| INPUT DATA |
-- ==== Sys2Proof/Proofs/FailedAccesses.lean ====
section
/-! An access that fails a check of R180 traps with the address that failed. -/

namespace Sys2Proof.Machine

open Sys2Proof.Spec

/-! The check that fails. -/

theorem writes_of_memOp {i : Instr} {m : MemOp} (op : memOp i = some m) (write : m.kind ≠ .read) : m.kind.writes = true := by
  unfold memOp at op
  split at op
  case h_18 => cases op
  case h_1 | h_2 | h_3 | h_4 => cases op; exact absurd rfl write
  all_goals cases op; rfl

theorem limits_atSlot (s : State) (m : MemOp) (l : LaneRef) (i : Nat) : (atSlot s m l).limits i = s.limits i := by
  unfold State.limits
  rw [launchOf?_atSlot]

/-- The first check that fails decides (R180). -/
theorem fate_of_fails {i : Instr} {m : MemOp} {s : State} {l : LaneRef} {cause : Nat} {s1 : State} (op : memOp i = some m)
    (h : fails s m l cause s1) : (atSlot s m l).fate l m.sp m.kind (address s m l) m.len =
      (s1, .trap (.of cause (address s m l))) := by
  unfold fails at h
  dsimp only at h
  unfold State.fate
  rw [len_eq_lengthOf]
  by_cases aligned : address s m l % lengthOf m ≠ 0
  · rw [if_pos aligned] at h ⊢
    obtain ⟨rfl, rfl⟩ := h
    rfl
  rw [if_neg aligned] at h ⊢
  cases sp : m.sp with
  | global =>
    rw [sp] at h
    dsimp only at h ⊢
    unfold State.globalFate
    rcases h with ⟨rfl, access⟩ | ⟨rfl, access⟩
    · rw [access]
      rfl
    · rw [access]
      rfl
  | loft =>
    rw [sp] at h
    dsimp only at h ⊢
    obtain ⟨rfl, w, there, fails⟩ := h
    obtain ⟨rigs, wg⟩ := wg?_atSlot s m l l.wg
    rw [wg, there, Option.map_some]
    dsimp only
    rw [limits_atSlot]
    rcases fails with ⟨rfl, beyond⟩ | ⟨rfl, inside, write, k, live, low, high⟩
    · rw [if_pos beyond]
      rfl
    · have touches : ({ w with rigs := rigs w } : Workgroup).touchesLive (address s m l) (lengthOf m) = true :=
        List.any_eq_true.2 ⟨k, live, by rw [decide_eq_true high, decide_eq_true low]; rfl⟩
      rw [if_neg (by omega), writes_of_memOp op write, touches]
      rfl

/-- What the translation of an access keeps. -/
theorem bareWork_of_access {m : MemOp} {s : State} {l : LaneRef} {s1 : State} {r : XRes}
    (access : (atSlot s m l).coreAccess l m.kind (address s m l) = (s1, r)) : s1.bareWork = (atSlot s m l).bareWork := by
  have kept := (atSlot s m l).coreAccess_bareWork l m.kind (address s m l)
  rwa [access] at kept

/-- A check changes nothing of the work of the cores. -/
theorem bareWork_of_fails {m : MemOp} {s : State} {l : LaneRef} {cause : Nat} {s1 : State} (h : fails s m l cause s1) :
    s1.bareWork = (atSlot s m l).bareWork := by
  unfold fails at h
  dsimp only at h
  split at h
  · rw [h.2]
  · split at h
    · rw [h.1]
    · rcases h with ⟨-, access⟩ | ⟨-, access⟩
      · exact bareWork_of_access access
      · exact bareWork_of_access access

/-! The trap of a lane whose access has begun. -/

theorem kslots_setBay (s : State) (c b : Nat) (f : Bay → Bay) (d : Nat) :
    ((s.setBay c b f).core d).kslots = (s.core d).kslots := by
  unfold State.setBay State.setCore State.core
  rw [modifyAt_get]
  split
  · cases s.cores[d]? <;> rfl
  · rfl

theorem validTarget_atSlot {s : State} {g : Group} (group : s.group? = some g) (m : MemOp) (l : LaneRef) (pc : Nat) :
    (atSlot s m l).validTarget pc = s.validTarget pc := by
  obtain ⟨issue, missed, e⟩ := g.numbered_eq (s.fresh + 1)
  have kslots (c k : Nat) : (atSlot s m l).kslot? c k = s.kslot? c k := by
    unfold State.kslot?
    rw [atSlot_eq]
    exact congrArg (fun ks => (ks[k]?).join) (kslots_setBay (readingNow s [l] m.ops) _ _ _ c)
  rw [validTarget_of_group group, validTarget_of_group (group?_atSlot group m l), e]
  unfold State.validIn
  rw [kslots, atSlot_eq]
  rfl

theorem tframe_atSlot (s : State) (m : MemOp) (l k : LaneRef) : (atSlot s m l).tframe k = s.tframe k := by
  rw [atSlot_eq]
  exact tframe_reading s [l] m.ops k

section
variable {m : MemOp} {s s1 s2 : State} {g : Group} {l : LaneRef} {h : Nat} {p : Place}

/-- The handler of the state in which an access fails. -/
theorem handled_of_bareWork (group : s.group? = some g) (kept : s1.bareWork = (atSlot s m l).bareWork)
    (hd : handled s s1 l s2 h p) : handled s1 s1 l s2 h p := by
  obtain ⟨⟨k, launch, handler⟩, pos, top, valid, out, q, access, halt⟩ := hd
  obtain ⟨rows, thread⟩ := thread_reading s [l] m.ops l
  have rcd := rcd_of_bareWork kept l.wg
  rw [launchOf?_atSlot, launch, Option.map_some] at rcd
  obtain ⟨k', launch', same⟩ := Option.map_eq_some_iff.1 rcd
  refine ⟨⟨k', launch', by rw [same, handler]⟩, pos, top, ?_, ?_, q, ?_, halt⟩
  · rw [validTarget_of_group ((group?_of_bareWork kept).trans (group?_atSlot group m l)), validIn_of_bareWork kept,
      show s1.focus = (atSlot s m l).focus from congrArg Work.focus kept,
      ← validTarget_of_group (group?_atSlot group m l), validTarget_atSlot group, valid]
  · rw [State.thread_of_wgs (wgs_of_bareWork kept), show (atSlot s m l).thread l = _ from threadOf_eq s m l, thread]
    exact out
  · rw [tframe_of_bareWork kept, tframe_atSlot]
    exact access

/-- A lane whose access fails a check enters its handler (R166, R180). -/
theorem fails_next {i : Instr} {cause : Nat} (op : memOp i = some m) (param : m.param = false) (one : One s g i (guardOf i) l)
    (pass : passes s m l) (fail : fails s m l cause s1) (hd : handled s s1 l s2 h p) :
    ∃ t, exec i s = .next t ∧ entered s1 t g l s2 h p
      (frameBytes g.pc cause g.slot 0#32 (address s m l) (slotWord g) (threadOf s m l)) := by
  have kept := bareWork_of_fails fail
  have hd' := handled_of_bareWork one.group kept hd
  obtain ⟨issue, missed, e⟩ := g.numbered_eq (s.fresh + 1)
  have group : s1.group? = some (g.numbered (s.fresh + 1)) := (group?_of_bareWork kept).trans (group?_atSlot one.group m l)
  have plain : s1.prot l.wg = false := (prot_of_bareWork kept l.wg).trans ((prot_atSlot ..).trans one.plain)
  have thread : s1.thread l = threadOf s m l := State.thread_of_wgs (wgs_of_bareWork kept) l
  have alive : (s1.thread l).life ≠ .absent := by
    obtain ⟨rows, read⟩ := thread_reading s [l] m.ops l
    rw [thread, threadOf_eq, read]
    exact ne_absent_of_alive one.alive
  have lane : (atSlot s m l).memLane l i m (address s m l) ((atSlot s m l).memData m l) =
      s1.strikePair l (.of cause (address s m l)) := by
    unfold State.memLane State.perform
    rw [param, fate_of_fails op fail]
    rfl
  have idle := Idle.countSlot (s1.strikePair l (.of cause (address s m l))) (atSlot s m l).serial
  have enter := entered_of_handled group alive hd' (trapFrame (g.numbered (s.fresh + 1)) (s1.thread l)
    (.of cause (address s m l)))
  rw [← State.strikePair_of_handled group plain hd', trapFrame_of, thread, e] at enter
  rw [exec_of_passes op one pass, lane]
  refine ⟨_, (conclude_eq_next _ _).2 ⟨?_, rfl⟩, entered_of_idle enter idle⟩
  rw [idle.halt, State.strikePair_of_handled group plain hd', State.halt_enterHandler hd', halt_of_handled hd']

end

end Sys2Proof.Machine
end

| TASK INSTRUCTIONS |
Search the entries for the word "fresh", then copy every line in which it is found.

| OUTPUT FOR THIS EXERCISE |
  obtain ⟨issue, missed, e⟩ := g.numbered_eq (s.fresh + 1)
  obtain ⟨issue, missed, e⟩ := g.numbered_eq (s.fresh + 1)
  have group : s1.group? = some (g.numbered (s.fresh + 1)) := (group?_of_bareWork kept).trans (group?_atSlot one.group m l)
  have enter := entered_of_handled group alive hd' (trapFrame (g.numbered (s.fresh + 1)) (s1.thread l)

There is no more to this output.